Dr. John Winkelman discusses populations most at risk for restless leg syndrome

John Winkelman, MD, PhD, Medical Director, Sleep Disorders Clinical Research Program, Massachusetts General Hospital, discusses risk factors for restless legs syndrome (RLS) and the importance of disease awareness.


Are certain populations most affected by RLS?

Restless legs syndrome has strong genetic components, so some populations will be more vulnerable to RLS than others. Women are about twice as likely as men; Northern European populations have a much higher prevalence of restless legs syndrome than other populations.

Restless legs syndrome is much more common with age. Young children get it, so probably 0.5% of children will have restless legs syndrome. They usually have symptoms of growing pains, which is probably restless leg syndrome. But it’s much more common as people get older. It is also more common in certain specific populations: pregnant women, dialysis patients and people with iron deficiency. These populations are [at] prevalence of RLS much higher than in general population, probably all related to iron deficiency, but not systemic iron deficiency, but brain iron deficiency.

What should patients watch out for to get an RLS diagnosis earlier?

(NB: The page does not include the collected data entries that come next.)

-- ==== Sys2Proof/Machine/Turns.lean ====
section
/-!
DEFINITION. Who moves: a core's choice of context (R195), a drone, and the other turns of `Turn`.
-/
namespace Sys2Proof.Machine

/-- What a turn leads to: a state at once, one instruction or event to execute, or the slots of an open bundle. -/
inductive Move
  | done (s : State)
  | single (s : State) (i : Instr)
  | bundle (s : State) (is : List Instr)
deriving DecidableEq, Repr

/-- The contexts of a core in the order of R195: the issuing one, the supervisor, the guest, the strands in rotation. -/
def candidates (k : Core) : List Nat :=
  let order := [4, 5] ++ (List.range 4).map fun i => (k.last + 1 + i) % 4
  match k.issuing with
  | some x => x :: order
  | none => order

/-- Issue from the first context that does not block (R195). A call that waits for the guest context starts in its turn. -/
def tryContexts (s : State) (c : Nat) : List Nat → Move
  | [] => .done s
  | x :: xs =>
    let h := 6 * c + x
    let s := if x = 5 then startCall s h else s
    if (hart s h).life != .running then tryContexts s c xs
    else if x == 4 && inRom s c then .done (ordinaryAccess s (romChannels s c) (.rom c) fun s => romTurn s c)
    else
      let e := examine s h
      match e.verdict with
      | .go => .bundle (openBundle e.state e.mode e.instrs) e.instrs
      | .trap t => .done (trapBundle e.state h t)
      | .block => tryContexts (blockBundle e.state h) c xs

/-- A core's turn. A core that has stopped on a core fault issues nothing (R96). -/
def coreTurn (s : State) (c : Nat) : Move := if (core s c).faulted then .done s else tryContexts s c (candidates (core s c))

/-- A drone's turn (R356). -/
def droneTurn (s : State) (d : Nat) : Move :=
  let h := Config.droneBase + d
  if (hart s h).life != .running then .done s
  else
    let e := examine s h
    match e.verdict with
    | .go => .bundle (openBundle e.state e.mode e.instrs) e.instrs
    | .trap t => .done (trapBundle e.state h t)
    | .block => .done e.state

/-- The turn that a state takes: the one it names, or any. -/
def turnOf (s : State) : Turn := s.turn.getD (Config.choice s.tick)

/-- The reply of a call is lost on its way (R368). -/
def loseReply (s : State) (h k : Nat) : State :=
  modHart s h fun c => { c with calls := match c.calls.drop k with
    | x :: _ => setNth { x with reply := none } c.calls k
    | [] => c.calls }

/-- Time passes, and the records stamped in it reach the event ring (R396). One counter serves every die: the skew that R3 allows is 0
(DESIGN CHOICE, notes/assumptions/53.md). -/
def elapse (s : State) (ns : Nat) : State := drainEvents { countFirst s ns with now := s.now + ns }

/-- The events that take place whether or not the module runs (R390, R393, R400). -/
def outside : Instr → Bool
  | .powerOn | .doorbell .. | .registerWrite .. | .thermalLimit .. | .thermalTrip => true
  | _ => false

/-- The commands of the Asfort set (R392). -/
def hostCommand : Instr → Bool
  | .launch .. | .map .. | .unmap .. | .hostcopy .. | .asfortMpload .. | .region .. | .regionDelete .. | .tierset .. | .checkpoint ..
  | .restore .. | .monitorArm .. | .monitorRead .. | .monitorClear .. | .selftest .. | .attest .. | .reset .. => true
  | _ => false

/-- The micro-operations (R223). -/
def isMicro : Instr → Bool
  | .agset .. | .agmc .. | .mzero | .mma .. | .mloop .. | .mend .. | .mout | .mcount .. | .myield | .mstop => true
  | _ => false

/-- Does an instruction take place by itself? A slot's instruction issues in its bundle, a micro-operation in its routine, a command from
the ring (R16, R222, R391). -/
def isEvent (i : Instr) : Bool := (slotOf i).isNone && !isMicro i && !hostCommand i

/-- The units of R401, by source number. -/
def isUnitNo (src : Nat) : Bool :=
  let d := srcDieOf src
  let i := srcIndex src
  match srcKind src with
  | 0x00 | 0x0A => d ≤ 4 && i == 0
  | 0x01 => d < 4 && i < 48
  | 0x02 => d < 4 && i < 64 * 48
  | 0x03 => d < 4 && i < 64 * 48 && i % 64 < 48
  | 0x04 => d < 4 && i < 128
  | 0x05 => d < 4 && i < 8
  | 0x06 => d == 4 && i < 128
  | 0x07 => d == 4 && i == 0
  | 0x08 => d < 4 && i < 2
  | 0x09 => d < 4 && i < 136
  | _ => false

/-- Is a physical address in DRAM (R317)? -/
def inDram (pa : Nat) : Bool := pa < 2 ^ 39 || (2 ^ 41 ≤ pa && pa < 2 ^ 42)

/-- Does a strike hit something that the module has (R1)? -/
def strikes : Strike → Bool
  | .comb c g => c < Config.cores && g < 2 ^ 18
  | .tile h r => (h < Config.droneBase + Config.drones) && r < 128
  | .line n | .correctedLine n => inDram (64 * n)
  | .microWord c a => c < Config.cores && a < 4096
  | .record _ => true
  | .corrected src | .lasting src => isUnitNo src
  | .lastingRow row => inDram (1024 * row)

/-- A state, and an instruction to execute in it if there is one. -/
def thenRun (p : State × Option Instr) : Move := match p.2 with
  | some i => .single p.1 i
  | none => .done p.1

/-- Does a turn take place? It moves something that the module has, 192 cores and 544 drones (R1). Before boot, after a trip and after a
refused boot the module runs nothing (R393, R400). -/
def mayMove (s : State) : Turn → Bool
  | .core c | .micro c => s.host.devState == 1 && c < Config.cores
  | .drone d | .seqStep d => s.host.devState == 1 && d < Config.drones
  | .event i => isEvent i && (s.host.devState == 1 || outside i)
  | .strike e => strikes e
  | _ => true

/-- The move of a state: the turn it names is used up. Messages that the end of the last launch left waiting have applied by then (R388). -/
def move (s : State) : Move :=
  let t := turnOf s
  let s := settleMsgs { s with turn := none, tick := s.tick + 1, bundle := Bundle.closed }
  if !mayMove s t then .done s
  else
    match t with
    | .core c => coreTurn s c
    | .drone d => droneTurn s d
    | .micro c => thenRun (microTurn s c)
    | .seqStep d => .done (seqCommand s d)
    | .firmware => thenRun (firmwareTurn s)
    | .elapse ns => .done (elapse s ns)
    | .event i => .single s i
    | .strike e => .done (strike s e)
    | .loseReply h k => .done (loseReply s h k)
    | .hostWrite a bytes => .done (hostPut s a bytes)
    | .sample src v => .done (takeSample s src v)

/-! ### One instruction placed for the next step -/

/-- The page that holds a placed bundle, at virtual and physical address `placedAt`: present, readable, executable (R319). -/
def placedAt : Nat := 0x10000
def placedPage : Page := { w0 := BitVec.ofNat 64 (2 ^ 63 + 2 ^ 62 + 2 ^ 60 + placedAt), w1 := 0, modno := 0, notify := none }

/-- Do the bits name an instruction that only a drone accepts (R52)? -/
def forDrone (nbits w : Nat) : Bool := match decodeTableWord nbits w with
  | some i => droneOnly i
  | none => false

/-- The machine with a bundle, its low `nbits` bits `w` and the rest zero, loaded at the pc of a context that runs and whose turn
it is: a strand of a running launch on core 0, or the call of drone 0 where only a drone accepts the instruction. -/
def placed (s : State) (nbits w : Nat) : State :=
  let s := { s with
    mem := mwrite s.mem placedAt (natBytes (w % 2 ^ nbits) 64)
    pages := tset Page.absent s.pages 1 { placedPage with modno := s.host.modno }
    host := { s.host with devState := 1 }
    launches := tset Launch.none s.launches 1 { Launch.none with ended := none } }
  let n : NewStrand :=
    { who := { Ident.none with launch := 1 }, pc := BitVec.ofNat 64 placedAt, args := [], skey := skeyOf 1 0 0, prio := 0,
      spmax := 65536, seed := 0, qnum := 1 }
  if forDrone nbits w then
    let m : CallMsg :=
      { caller := 0, skey := skeyOf 1 0 0, seqNo := 1, ordered := true, reissue := false, launch := 1, qnum := 1,
        entry := BitVec.ofNat 64 placedAt, payload := [], tile := 0 }
    { setHart s Config.droneBase { startCtx n with run := some { msg := m, started := s.now, banks := 0 } } with
      turn := some (.drone 0) }
  else { setHart s 0 (startCtx n) with turn := some (.core 0) }

end Sys2Proof.Machine
end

Awareness of Restless Leg Syndrome has increased dramatically over the past 25 years. So at this point many people have heard of Restless Leg Syndrome, most doctors know what it is. So awareness is the number 1 thing, not just saying, “Well, that’s how I am, I can’t sleep, I have to walk, I have these uncomfortable feelings in my legs; mom the had, grandma had, it’s just our family.” It must be recognized as a medical condition. It is a neurological disorder. Awareness is therefore going to be number 1.

I think in children, growing pains should be strongly suspected in restless legs syndrome, and in populations at increased risk. menstruating women [who experience] heavy periods, frequent periods, blood loss, and possibly a vegetarian [with] low iron, low brain iron, they will be more at risk. If you’re in a high-risk population, just thinking about diagnosis—the secret of medicine that we were taught early on is that if you don’t think about diagnosis, you can’t make a diagnosis. If you don’t know the diagnosis, you can’t think about it, so raising awareness is the number 1 thing.